Юнги встал утром, надел синюю тончайшую блузку, любимые Чонгуком брюки-легинсы и сильно подкрасил свои лисьи глаза. Умирать, так красиво. А Юнги сегодня умрёт, буквально ещё двадцать минут и сам в гроб ляжет, руки на груди скрестит и будет ждать, пока Чонгук гвозди в его гроб для достоверности забьёт. А пока можно подышать, можно ещё пару минут его фамилию поносить, их ночи вспоминать, хотя, говорят, перед смертью не надышишься. А Юнги уже её присутствие чувствует, она сидит слева, когти пилкой подтачивает, бурчит про себя «ещё один» и мерзко ухмыляется.
Юнги о нём больше думать не будет, миллиметр за миллиметром пинцетом его из себя вытащит и в кислоту опустит, чтобы уже наверняка, чтобы больше колени при встрече не дрожали, чтобы голос не пропадал, чтобы этот раскалённый свинец при каждом его взгляде в глотку не вливался. А видеться они точно будут и сталкиваться тоже, может, даже касаться случайно — потому что самый большой мегаполис мира резко становится крошечным для тех двоих, кто надумал расстаться.
Чонгук будет везде, в отражении каждой витрины, в каждом проезжающем автомобиле и в любом глухом шаге позади, но Юнги не сдастся, он справится, и пусть его мысли и действия сейчас расходятся, машина уже как минут семь стоит перед офисом Чонгука. Юнги к сиденью словно гвоздями прибит. Он с трудом отдирает себя от кожаной обивки, выходит из автомобиля, но сразу хватается об его открытую дверцу. Юнги пока не собрался окончательно, он команду дал, но она ещё не до всех органов чувств дошла, сейчас выровняет равновесие и к вращающимся стеклянным дверям пойдёт, только бы ещё пару глотков свежего воздуха успеть сделать. Да, да, перед смертью не надышишься, Юнги помнит.
Омега даже вдохнуть не успевает, воздух комьями в глотке застревает, дальше не проталкивается, потому что перед лексусом клана Мин тормозят два внедорожника, а посередине чёрный матовый ламборгини, тот самый, в котором он ему отсосал на пути к особняку родителей. Юнги чуть ли пощёчину себе не даёт за такие неуместные сейчас мысли, и стоит дверце ламбо взлететь вверх, как выпрямляется, задирает подбородок и цепляет свою самую блядскую улыбку, ту самую, которая всех альф университета на колени ставила.
Юнги стоит позади прикрывающего тыл ламбо внедорожника и думает, что есть все шансы, что альфа, выйдя из машины, прямо пойдёт к вращающимся дверям и его не заметит. Омега даже думает сесть обратно в лексус, чтобы подняться наверх после Чонгука, но боится лишними движениями выдать себя или, что самое ужасное, показать, что он струсил, поэтому продолжает стоять истуканом и смотреть. Чонгук выходит из ламборгини, поправляет полы как и всегда идеально сидящего на нём пиджака и, блеснув роллексами на запястье, двигается к двери.

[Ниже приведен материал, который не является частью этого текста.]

/-- In lockout no change is accepted (R105). -/
theorem not_acceptsChange_of_lockout {s : State} {k : Nat} {ch : Channel} {cc : ChannelConfig}
    (hch : s.deb[k]? = some ch) (hcc : s.cfg.channels[k]? = some cc) (h : ch.elapsed ≤ cc.settle) :
    ¬ AcceptsChange s k := by
  rintro ⟨-, -, ch', cc', hch', hcc', hpast, -⟩
  cases hch.symm.trans hch'
  cases hcc.symm.trans hcc'
  exact Nat.not_lt.2 h hpast

/-- An accepted change restarts the counter at this cycle's tick (R103, R104). -/
theorem step_channel_changed {s t : State} {k : Nat} (h : step s = .next t) (hchange : AcceptsChange s k) :
    ∃ ch, t.deb[k]? = some ch ∧ ch.elapsed = s.input.tick.toNat := by
  obtain ⟨ha, hd, ch, cc, hch, hcc, helapsed, hlevel⟩ := hchange
  have hk : k < s.cfg.numInputs := (List.getElem?_eq_some_iff.1 hcc).1
  cases ((step_of_command ha hd).trans (execPoll_in hk hch)).symm.trans h
  refine ⟨_, List.getElem?_set_self (by simpa using (List.getElem?_eq_some_iff.1 hch).1), ?_⟩
  rw [settleOf_eq hcc, channelPolled_changed (pollChanged_iff.2 ⟨helapsed, hlevel⟩)]

/-- No edge outside reset adds more than its tick to a counter. -/
theorem step_elapsed_le {s t : State} {k : Nat} {ch : Channel} (h : step s = .next t) (hr : s.input.rst = false)
    (hch : s.deb[k]? = some ch) :
    ∃ ch', t.deb[k]? = some ch' ∧ ch'.elapsed ≤ ch.elapsed + s.input.tick.toNat := by
  rcases chan_step h hr hch with hran | ⟨-, -, -, hpolled⟩
  · exact ⟨_, hran, Nat.min_le_left _ _⟩
  · refine ⟨_, hpolled, ?_⟩
    unfold channelPolled
    split_ifs
    · exact Nat.le_add_left _ _
    · exact Nat.min_le_left _ _

/-! ### Over a run -/

/-- Settles O14: every edge of the run adds its tick, up to SETTLE[k] + 1. -/
theorem elapsedCountsTicks : Obligations.ElapsedCountsTicks := by
  intro m
  induction m with
  | zero =>
    intro s t k ch cc hrun _ _ hch _ hle
    cases hrun
    exact ⟨ch, hch, rfl, by simp [ticks, hle]⟩
  | succ m ih =>
    intro s t k ch cc hrun hr hno hch hcc hle
    obtain ⟨u, hstep, hrun⟩ := run_succ_inv hrun
    obtain ⟨hrs, hru⟩ := noReset_succ hr hstep
    rw [cycles_succ hstep] at hno
    have hu := step_channel_unchanged hstep hrs hch hcc (hno s (by simp))
    obtain ⟨ch', hch', hstable, helapsed⟩ := ih u t k _ cc hrun hru (fun v hv => hno v (by simp [hv])) hu
      ((step_cfg hstep).symm ▸ hcc) (elapsedNext_le _ _ _)
    refine ⟨ch', hch', hstable, ?_⟩
    rw [helapsed, ticks_succ hstep, channelEdge_elapsed, elapsedNext]
    omega

/-- Settles O15: within the window every edge finds the channel in lockout, so none accepts a change. -/
theorem settleWindowHoldsStableLevel : Obligations.SettleWindowHoldsStableLevel := by
  intro m s t k ch cc hrun hr hch hcc hwindow
  induction m generalizing s ch with
  | zero =>
    have hno : ¬ AcceptsChange s k := not_acceptsChange_of_lockout hch hcc (by omega)
    exact ⟨_, step_channel_unchanged (run_one.1 hrun) (noReset_head hr) hch hcc hno, rfl⟩
  | succ m ih =>
    have hno : ¬ AcceptsChange s k := not_acceptsChange_of_lockout hch hcc (by omega)
    obtain ⟨u, hstep, hrun⟩ := run_succ_inv hrun
    obtain ⟨hrs, hru⟩ := noReset_succ hr hstep
    rw [ticks_succ hstep] at hwindow
    have helapsed : elapsedNext cc.settle s.input.tick ch.elapsed ≤ ch.elapsed + s.input.tick.toNat :=
      Nat.min_le_left _ _
    have hu := step_channel_unchanged hstep hrs hch hcc hno
    obtain ⟨ch', hch', hstable⟩ := ih u _ hrun hru hu ((step_cfg hstep).symm ▸ hcc)
      (by rw [channelEdge_elapsed]; omega)
    exact ⟨ch', hch', hstable⟩

/-- Over a run without a reset a counter grows by no more than the ticks. -/
theorem run_elapsed_le {m : Nat} {s t : State} {k : Nat} {ch : Channel} (hrun : Sys2Proof.core.run m s = .next t)
    (hr : NoReset m s) (hch : s.deb[k]? = some ch) :
    ∃ ch', t.deb[k]? = some ch' ∧ ch'.elapsed ≤ ch.elapsed + ticks m s := by
  induction m generalizing s ch with
  | zero =>
    cases hrun
    exact ⟨ch, hch, Nat.le_add_right _ _⟩
  | succ m ih =>
    obtain ⟨u, hstep, hrun⟩ := run_succ_inv hrun
    obtain ⟨hrs, hru⟩ := noReset_succ hr hstep
    obtain ⟨ch', hch', hle⟩ := step_elapsed_le hstep hrs hch
    obtain ⟨ch'', hch'', hle'⟩ := ih hrun hru hch'
    exact ⟨ch'', hch'', by rw [ticks_succ hstep]; omega⟩

/-- Settles O16: the first change restarts the counter, which must pass SETTLE[k] by ticks alone before the second. -/
theorem acceptedChangesAreSettleApart : Obligations.AcceptedChangesAreSettleApart := by
  intro m s t k cc hfirst hr hrun hsecond hcc
  obtain ⟨-, -, ch, cc', hch, hcc', hpast, -⟩ := hsecond
  rw [run_cfg hrun, hcc] at hcc'
  cases hcc'
  obtain ⟨u, hstep, hrun⟩ := run_succ_inv hrun
  obtain ⟨-, hru⟩ := noReset_succ hr hstep
  obtain ⟨cu, hcu, hrestart⟩ := step_channel_changed hstep hfirst
  obtain ⟨ch', hch', hle⟩ := run_elapsed_le hrun hru hcu
  cases hch.symm.trans hch'
  rw [ticks_succ hstep]
  omega

/-! ### The debounce queries (30_encoding.md R86) -/

/-- The four result bits of a POLL (40_debounce.md R104). -/
theorem pollWord_bits (changed level : Bool) :
    (pollWord changed level).getLsbD 0 = level ∧ (pollWord changed level).getLsbD 2 = (changed && level) ∧
      (pollWord changed level).getLsbD 3 = (changed && !level) := by
  cases changed <;> cases level <;> decide

/-- After an accepted change the level is the synchronized one (R104). -/
theorem pollLevel_of_changed {n : Nat} {ch : Channel} (h : pollChanged n ch = true) : pollLevel n ch = ch.sync2 := by
  simp [pollLevel, h]

/-- A POLL that accepts a change to high. -/
theorem poll_rises_iff {n : Nat} {ch : Channel} :
    (pollChanged n ch && pollLevel n ch) = true ↔ n < ch.elapsed ∧ ch.stable = false ∧ ch.sync2 = true := by
  rw [Bool.and_eq_true, and_congr_right fun h => by rw [pollLevel_of_changed h], pollChanged_iff]
  cases ch.stable <;> cases ch.sync2 <;> simp

/-- A POLL that accepts a change to low. -/
theorem poll_falls_iff {n : Nat} {ch : Channel} :
    (pollChanged n ch && !pollLevel n ch) = true ↔ n < ch.elapsed ∧ ch.stable = true ∧ ch.sync2 = false := by
  rw [Bool.and_eq_true, and_congr_right fun h => by rw [pollLevel_of_changed h], pollChanged_iff]
  cases ch.stable <;> cases ch.sync2 <;> simp

/-- Settles O17: the queries read the bits of the POLL's answer, whose level is the channel's afterwards. -/
theorem debounceQueriesReadThePoll : Obligations.DebounceQueriesReadThePoll := by
  intro s t k ch after cc hch hcc hexec hafter
  have hk : k < s.cfg.numInputs := (List.getElem?_eq_some_iff.1 hcc).1
  cases (execPoll_in hk hch).symm.trans hexec
  rw [respond_deb, List.getElem?_set_self (by simpa using (List.getElem?_eq_some_iff.1 hch).1)] at hafter
  cases hafter
  rw [settleOf_eq hcc]
  obtain ⟨hlevel, hrise, hfall⟩ := pollWord_bits (pollChanged cc.settle ch) (pollLevel cc.settle ch)
  refine ⟨congrArg some (hrise.trans ?rising), congrArg some (hfall.trans ?falling), congrArg some hlevel,
    congrArg (fun b => some !b) hlevel⟩
  case rising => rw [Bool.eq_iff_iff, poll_rises_iff, decide_eq_true_eq]
  case falling => rw [Bool.eq_iff_iff, poll_falls_iff, decide_eq_true_eq]

end Sys2Proof.Machine
end

section
/-! PROOFS. The raw lines reach nothing but the first flip-flops (10_state.md R24). No edge reads them but through
the channels, so with other raw lines the next state is the same one with other channels; and those differ in `sync1`
only. -/

namespace Sys2Proof.Machine

/-- `t` with these channels. -/
def withDeb (deb : List Channel) (t : State) : State := { t with deb := deb }

/-- `s` with this cycle's inputs `inp`, but with these raw lines. -/
def withRaw (s : State) (inp : Input) (rest : List Input) (raw : BitVec 16) : State :=
  { s with inputs := { inp with rawIn := raw } :: rest }

/-- Two lists of channels that differ in nothing but `sync1`. -/
structure SameButSync1 (deb deb' : List Channel) : Prop where
  length  : deb'.length = deb.length
  channel : ∀ (k : Nat) (ch ch' : Channel), deb[k]? = some ch → deb'[k]? = some ch' →
    { ch' with sync1 := ch.sync1 } = ch

theorem SameButSync1.refl (deb : List Channel) : SameButSync1 deb deb :=
  ⟨rfl, fun _ _ _ h h' => by cases h.symm.trans h'; rfl⟩

/-- The raw lines reach the background in `sync1` only (R101). -/
theorem sameButSync1_channelsEdge (c : Config) (inp : Input) (raw : BitVec 16) (deb : List Channel) :
    SameButSync1 (channelsEdge c inp deb) (channelsEdge c { inp with rawIn := raw } deb) := by
  refine ⟨by simp, fun k ch ch' h h' => ?_⟩
  rw [channelsEdge_getElem?, Option.map_eq_some_iff] at h h'
  obtain ⟨old, hold, rfl⟩ := h
  obtain ⟨old', hold', rfl⟩ := h'
  cases hold.symm.trans hold'
  rfl

/-- The raw line reaches the update pass of a POLL in `sync1` only (R101, R104). -/
theorem SameButSync1.set_polled {deb deb' : List Channel} (h : SameButSync1 deb deb') (k settle : Nat)
    (raw raw' tick : Bool) (ch : Channel) :
    SameButSync1 (deb.set k (channelPolled settle raw tick ch)) (deb'.set k (channelPolled settle raw' tick ch)) := by
  refine ⟨by simp [h.length], fun q x x' hx hx' => ?_⟩
  by_cases hq : k = q
  · subst hq
    rw [List.getElem?_set_self (by simpa using (List.getElem?_eq_some_iff.1 hx).1)] at hx
    rw [List.getElem?_set_self (by simpa using (List.getElem?_eq_some_iff.1 hx').1)] at hx'
    cases hx
    cases hx'
    rfl
  · rw [List.getElem?_set_ne hq] at hx hx'
    exact h.channel q x x' hx hx'

/-! ### The transmitter does not read the channels -/

section
variable (deb : List Channel) (t : State)

theorem setPin_withDeb (p : Pin) (v : Bool) : setPin p v (withDeb deb t) = withDeb deb (setPin p v t) := by
  cases p <;> rfl

theorem goTo_withDeb (n : TxState) : goTo n (withDeb deb t) = withDeb deb (goTo n t) := rfl

theorem finish_withDeb (r : SendResult) (v : Variant) : finish r v (withDeb deb t) = withDeb deb (finish r v t) := rfl

theorem advance_withDeb : advance (withDeb deb t) = withDeb deb (advance t) := by
  unfold advance
  rw [apply_ite (withDeb deb), apply_ite (withDeb deb)]
  rfl

variable {f : State → State} (hf : ∀ u, f (withDeb deb u) = withDeb deb (f u))
include hf

theorem waitOr_withDeb (w : TxState) : waitOr w f (withDeb deb t) = withDeb deb (waitOr w f t) := by
  unfold waitOr
  rw [apply_ite (withDeb deb), hf]
  rfl

theorem waitCycle_withDeb : waitCycle f (withDeb deb t) = withDeb deb (waitCycle f t) := by
  unfold waitCycle
  rw [apply_ite (withDeb deb), ← hf]
  rfl

theorem pinWrite_withDeb (inp : Input) (p : Pin) (v : Bool) :
    pinWrite inp p v f (withDeb deb t) = withDeb deb (pinWrite inp p v f t) := by
  unfold pinWrite
  rw [apply_ite (withDeb deb), ← hf, setPin_withDeb, setPin_withDeb]
  rfl

end

/-! ### The edges with other raw lines -/

section
variable {s : State} {inp : Input} {rest : List Input} (h : s.inputs = inp :: rest) (raw : BitVec 16)
include h

/-- The channels after the background with other raw lines. -/
theorem background_withRaw :
    background (withRaw s inp rest raw) =
      withDeb (channelsEdge s.cfg { s.input with rawIn := raw } s.deb) (background s) := by
  rw [input_eq_of_inputs h]
  cases s; subst h; rfl

/-- A pin write reads the platform's report only. -/
theorem pinWrite_withRaw : pinWrite (withRaw s inp rest raw).input = pinWrite s.input := by
  rw [input_eq_of_inputs h]
  rfl

/-- The transmitter's edge with other raw lines: the same next state, with the channels that those lines give. -/
theorem txEdge_withRaw {t : State} (he : txEdge s = .next t) :
    txEdge (withRaw s inp rest raw) = .next (withDeb (channelsEdge s.cfg { s.input with rawIn := raw } s.deb) t) := by
  have hb := background_withRaw h raw
  have hp := pinWrite_withRaw h raw
  generalize channelsEdge s.cfg { s.input with rawIn := raw } s.deb = deb at hb ⊢
  cases hst : s.tx.state with
  | idle =>
    cases (txEdge_idle hst).symm.trans he
    rw [txEdge_idle (by exact hst), hb]
  | bbClkLo =>
    cases (txEdge_clkLo hst).symm.trans he
    rw [txEdge_clkLo (by exact hst), hb, hp, pinWrite_withDeb deb _ (goTo_withDeb deb · _)]
  | bbDat =>
    cases hv : txByte s with
    | none => simp [txEdge, hst, edgeDat, hv] at he
    | some v =>
      cases (txEdge_dat hst hv).symm.trans he
      rw [txEdge_dat (by exact hst) (by exact hv), hb, hp,
        pinWrite_withDeb deb _ (waitOr_withDeb deb · (goTo_withDeb deb · _) _)]
      rfl
  | bbWait1 =>
    cases (txEdge_wait1 hst).symm.trans he
    rw [txEdge_wait1 (by exact hst), hb, waitCycle_withDeb deb _ (goTo_withDeb deb · _)]
  | bbClkHi =>
    cases (txEdge_clkHi hst).symm.trans he
    rw [txEdge_clkHi (by exact hst), hb, hp, pinWrite_withDeb deb _ (waitOr_withDeb deb · (advance_withDeb deb) _)]
  | bbWait2 =>
    cases (txEdge_wait2 hst).symm.trans he
    rw [txEdge_wait2 (by exact hst), hb, waitCycle_withDeb deb _ (advance_withDeb deb)]
  | bbEndClk =>
    cases (txEdge_endClk hst).symm.trans he
    rw [txEdge_endClk (by exact hst), hb, hp, pinWrite_withDeb deb _ (goTo_withDeb deb · _)]
  | bbEndDat =>
    cases (txEdge_endDat hst).symm.trans he
    rw [txEdge_endDat (by exact hst), hb, hp, pinWrite_withDeb deb _ (finish_withDeb deb · _ _)]
  | perXfer =>
    cases hv : txByte s with
    | none => simp [txEdge, hst, edgePerXfer, hv] at he
    | some v =>
      cases (txEdge_perXfer hst hv).symm.trans he
      rw [txEdge_perXfer (by exact hst) (by exact hv), hb, apply_ite (withDeb deb), apply_ite (withDeb deb),
        apply_ite (withDeb deb), input_eq_of_inputs h]
      rfl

— Не заметил, — усмехается про себя Юнги и только собирается сесть обратно в машину, чтобы переждать пару минут, как видит, что Чонгук, сделав пару шагов, замирает. Альфа медленно поворачивает голову влево, туда, где стоит омега, которому приходится до побеления костяшек вцепиться в дверцу автомобиля, потому что дьявол смотрит прямо в душу. Юнги кажется, ещё пара секунд и асфальт под его ногами превратится в зыбучие пески, он бы только рад был. Мин не понимает, что с ним не так, ведь он знает и жил с Чонгуком столько времени, но каждый долбанный раз, как первый, будто они только знакомятся, впервые видятся, и это вовсе не тот человек, который был в Юнги глубже и ближе некуда.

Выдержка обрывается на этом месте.